A ciência, a sociologia, a economia devem agudizar sua capacidade de observação e de ação. Os líderes mundiais terão que buscar uma nova ordem, mais direcionada a velar pelas necessidades mais do que para as conquistas.
Há dois anos, escutava um alto funcionário do governo de Israel dizer que, pela primeira vez na história, há disponibilidade de recursos econômicos, sociológicos e científicos para expulsar do planeta a fome e a falta de habitação.
Não espero que essa pandemia vá mudar o mundo radicalmente, mas pode ajudar a repensar a atualidade do mundo. Seguramente, haverá revisões de políticas de estado visualizando prioridades sociais. Embora seja cedo para saber, todos podemos impulsioná-las.
Que seremos capazes de fazer como Humanidade ainda é uma incógnita.
Individualmente e coletivamente, às vezes caímos na tentação de dedicar muito tempo a especular acerca do que esta ou outras crises virão a operar, e, no exercício da imaginação, nos esquecemos de vivê-la em toda sua dimensão.

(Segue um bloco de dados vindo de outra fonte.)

/-- The pack script leaves the text of the two vectors' masks (70_reset_and_hazards.md R176). -/
theorem execAll_packScript {p : HostParams} (hp : paramsLegal p = true) (kind : SettingsKind)
    (requested composite : FieldName → Bool) (s : State) :
    ∃ t, execAll (packScript p kind requested composite) s = .next t ∧
      t.txt = packText (maskOf (fieldOrder p kind) requested) (maskOf (fieldOrder p kind) composite)
        (nfOf p kind) := by
  obtain ⟨n, hnfset, hn⟩ := exec_nfset_nfOf hp kind s
  rw [packScript, execAll_cons hnfset, execAll_cons (exec_mskld _ _ _), execAll_cons (exec_mskld _ _ _),
    execAll_singleton, exec_packr]
  exact ⟨_, rfl, by simp [hn]⟩

/-! ### Loading a text -/

/-- The commands of `TXTLDS`: one TXTLD for each character (30_encoding.md R69). -/
def loadScript (text : List Octet) : List Instr := text.zipIdx.map fun ci => .txtld ci.2 ci.1

theorem txtldsScript_of_le {text : List Octet} (h : text.length ≤ 17) :
    txtldsScript text = some (loadScript text) := if_pos h

theorem loadScript_concat (text : List Octet) (c : Octet) :
    loadScript (text ++ [c]) = loadScript text ++ [.txtld text.length c] := by
  simp [loadScript, List.zipIdx_append]

theorem wellFormed_loadScript {text : List Octet} (h : text.length ≤ 17) :
    ∀ i ∈ loadScript text, WellFormed i := by
  intro i hi
  obtain ⟨⟨c, k⟩, hmem, rfl⟩ := List.mem_map.mp hi
  have hk := (List.mem_zipIdx' hmem).1
  exact decide_eq_true (show k ≤ 16 by omega)

/-- The loads write the characters to TXT from octet 0 on, and no other register (41_packer.md R105). -/
theorem execAll_loadScript {text : List Octet} (h : text.length ≤ 17) (s : State) :
    ∃ v : Vector Octet 17, execAll (loadScript text) s = .next (s.setTxts v) ∧
      ∀ i, i < text.length → v[i]? = text[i]? := by
  induction text using List.reverseRecOn with
  | nil => exact ⟨s.txt, rfl, fun i hi => absurd hi (Nat.not_lt_zero i)⟩
  | append_singleton text c ih =>
    rw [List.length_append, List.length_singleton] at h
    obtain ⟨v, hexec, hv⟩ := ih (by omega)
    refine ⟨v.setIfInBounds text.length c, ?_, fun i hi => ?_⟩
    · rw [loadScript_concat, execAll_append hexec, execAll_singleton, exec_txtld (by omega)]
      rfl
    · rw [List.length_append, List.length_singleton] at hi
      rcases Nat.eq_or_lt_of_le (Nat.le_of_lt_succ hi) with rfl | hlt
      · rw [Vector.getElem?_setIfInBounds_self, if_pos (by omega), List.getElem?_concat_length]
      · rw [Vector.getElem?_setIfInBounds_ne (by omega), hv i hlt, List.getElem?_append_left hlt]

/-- A text of 17 characters loaded is all of TXT. -/
theorem execAll_loadScript_toList (txt : Vector Octet 17) (s : State) :
    execAll (loadScript txt.toList) s = .next (s.setTxts txt) := by
  obtain ⟨v, hexec, hv⟩ := execAll_loadScript (Nat.le_of_eq txt.length_toList) s
  have hvtxt : v = txt := by
    apply Vector.ext
    intro i hi
    have hget := hv i (by rwa [Vector.length_toList])
    rw [Vector.getElem?_toList, Vector.getElem?_eq_getElem hi, Vector.getElem?_eq_getElem hi] at hget
    exact Option.some.inj hget
  rw [hexec, hvtxt]

/-! ### Unpacking -/

/-- The script of a text whose separator stands (70_reset_and_hazards.md R178). -/
theorem unpackScript_toList (p : HostParams) (kind : SettingsKind) {txt : Vector Octet 17}
    (hsep : txt[8]? = some charAmp) : unpackScript p kind txt.toList =
      some (.nfset (BitVec.ofNat 8 (nfOf p kind)) :: loadScript txt.toList ++ [.unpackr]) := by
  rw [unpackScript, if_pos ⟨txt.length_toList, Vector.getElem?_toList.trans hsep⟩,
    txtldsScript_of_le (Nat.le_of_eq txt.length_toList), Option.map_some]

theorem wellFormed_unpackScript (n : Octet) (txt : Vector Octet 17) :
    ∀ i ∈ .nfset n :: loadScript txt.toList ++ [.unpackr], WellFormed i := by
  have hload := wellFormed_loadScript (Nat.le_of_eq txt.length_toList)
  simp only [List.cons_append, List.mem_cons, List.mem_append, List.not_mem_nil, or_false, or_imp,
    forall_and, forall_eq]
  exact ⟨rfl, hload, rfl⟩

/-- The unpack script of a packed text leaves the masks it was packed from and records no error
(70_reset_and_hazards.md R178; 41_packer.md R108). -/
theorem execAll_unpackScript {p : HostParams} (hp : paramsLegal p = true) (kind : SettingsKind) (rq cp : Octet)
    (s : State) :
    ∃ u, execAll (.nfset (BitVec.ofNat 8 (nfOf p kind)) ::
        loadScript (packText rq cp (nfOf p kind)).toList ++ [.unpackr]) s = .next u ∧ u.err = s.err ∧
      u.rq = rq &&& topmask (nfOf p kind) ∧ u.cp = cp &&& topmask (nfOf p kind) := by
  obtain ⟨n, hnfset, hn⟩ := exec_nfset_nfOf hp kind s
  have hle := nfOf_le hp kind
  rw [← hn] at hle ⊢
  rw [List.cons_append, execAll_cons (hn ▸ hnfset), execAll_append (execAll_loadScript_toList _ _),
    execAll_singleton, exec_unpackr_packText (s := (s.setNf n).setTxts (packText rq cp n.toNat)) hle rfl]
  exact ⟨_, rfl, rfl, rfl, rfl⟩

Temos ainda que trilhar um caminho muito importante. Não sabemos quanto tempo durará, não sabemos quantos adoecerão, nem quantos se curarão, que roteiros tomarão os líderes dos países e que impacto terá na economia. Não deveríamos apressar conclusões.
Para que essa grande dificuldade se transforme num aprendizado individual e coletivo é necessário aceitá-la como parte da evolução natural do planeta que habitamos, tratando de levar essa segurança e serenidade àqueles que dela necessitam.
Para cumprir nosso papel, é necessário trabalhar na temperança, erradicando o medo e o otimismo místico; os dois extremos paralisam ou levam a cometer erros graves.
Se conseguirmos nos manter serenos, poderemos colaborar solidariamente para ajudar os mais fracos de ânimo e agir onde necessário.
É muito importante estarmos atentos aos acontecimentos, observar o entorno imediato em que podemos fazer algo, sem perder de vista o contexto geral, tratar de apreender o necessário para superar a inédita situação que se nos apresenta.
Entretanto para essa apreensão é necessário ainda atravessar a crise, pôr à prova nossa capacidade de resistência frente à adversidade, aceitar o que não gostaríamos de enfrentar e ver como funciona nossa resiliência, essa capacidade de sair fortalecidos das tensões.
Como já é de público conhecimento, o próximo Congresso da CEPA, que se realizaria em Salou, foi suspenso até que possamos contar com as condições adequadas.
Quando nos encontrarmos para o próximo Congresso da CEPA, o tema central – O Espiritismo Ante os Desafios Humanos – terá mais significação que nunca, e, então, poderemos analisar o novo cenário e tirar melhores conclusões. Porque teremos transposto, pela Lição da Experiência, o que a Pandemia do mundo globalizado nos haja legado.